It's like, I'm the official vagina for that DJ group
This is ridiculous. It's like playing possible STD Clue, and I don't want to be the winner.
I need someone to meet me at the end of the road and throw captain morgan at my face like they do with water at marathons
He came, while we were making out fully clothed. I'm going to write a book.
I just got woken up by some Christians who wanted to talk about the bible. ways to make a hangover even worse for a thousand trebek
A girl at the bar is wearing green body paint instead of a shirt. Where are you?!
I'm drunk in a field. the chupacobra is going to eat me. if I die serve vodka at my funeral.
I got drunk and slept with the guy who looks like Jesus.
Typical.
So the doorbell rang while we were banging, and I'm pretty sure the pizza man saw my dick. But hey, we got pizza.

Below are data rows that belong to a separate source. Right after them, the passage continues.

-- ==== Sys2Proof/Machine/Operands.lean ====
section
/-!
DEFINITION. The operand forms: the argument field as a data word and as an address, a popped word as an address and as a number,
and the decimal text of a word.
-/

namespace Sys2Proof.Machine

/-- `zext_32(arg)`: the argument as a data word, never sign-extended (30_encoding.md R72; 44_stack_io_print_push.md R131). -/
def argWord (arg : Arg) : Word := arg.zeroExtend 32

/-- The argument as an absolute word address (R72; 43_control_call_ret.md R120). -/
def argAddress (arg : Arg) : Nat := arg.toNat

/-- A popped word as an address: an unsigned number (43_control_call_ret.md R121; the spec's decision D6, log 13). -/
def wordAddress (w : Word) : Nat := w.toNat

/-- The product MULT pushes: the low 32 bits of the exact product of the unsigned operands (42_arithmetic_mult.md R116; the spec's
decision D4, log 11). -/
def product (operand1 operand2 : Word) : Word :=
  BitVec.ofNat 32 (operand1.toNat * operand2.toNat)

/-- The character of a digit 0 to 9. -/
def digitChar (d : Nat) : Char := Char.ofNat (48 + d)

/-- The decimal digits of `n`, without leading zeros, for an `n` of at most `fuel` digits. -/
def digits : Nat → Nat → List Char
  | 0, _ => []
  | fuel + 1, n => if n < 10 then [digitChar n] else digits fuel (n / 10) ++ [digitChar (n % 10)]

/-- The text of an integer below 10^10 in magnitude, so of every 32-bit number: a minus sign before the digits of a negative one,
nothing else around them. -/
def decimalText (v : Int) : List Char :=
  if v < 0 then '-' :: digits 10 v.natAbs else digits 10 v.natAbs

/-- The number PRINT renders (44_stack_io_print_push.md R132): the word read as signed, by `PRINT_SIGNED` (D5, log 12). -/
def printedNumber (w : Word) : Int :=
  if Config.printSigned then w.toInt else w.toNat

/-- `Dec(w)` (R132). -/
def dec (w : Word) : String := String.ofList (decimalText (printedNumber w))

end Sys2Proof.Machine
end

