-- ==== Sys2Proof/Machine/Dispatch.lean ====
section
/-!
DEFINITION. The handler dispatch (40_execution_engine.md R96): one arm per instruction.
-/

namespace Sys2Proof.Machine

def exec (i : Instr) (s : State) : Host.Outcome State Fault Refusal :=
  match i with
  | .nop _ => Sys2Proof.Machine.execNop s
  | .mult _ => Sys2Proof.Machine.execMult s
  | .call arg => Sys2Proof.Machine.execCall arg s
  | .ret _ => Sys2Proof.Machine.execRet s
  | .stop _ => Sys2Proof.Machine.execStop s
  | .print _ => Sys2Proof.Machine.execPrint s
  | .push arg => Sys2Proof.Machine.execPush arg s

end Sys2Proof.Machine
end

She asked me to dress as captain planet for halloween and told me she was gonna suck the pollution out of my dick.
May he have a McRib induced stroke and lose the feeling in his tastebuds.
I couldn't break up with him while I was wearing a Hakuna Matata shirt.
Does it get any better than dating a guy with a vasectomy? The answer is NO. No it does not
The house across the street caught on fire today, Drunk people high centered their car tonight. Looking out my front window I get to watch police chases all the time. I am going to miss this place.
My plan to hit on all your friends went to shit after the 3rd dirty martini.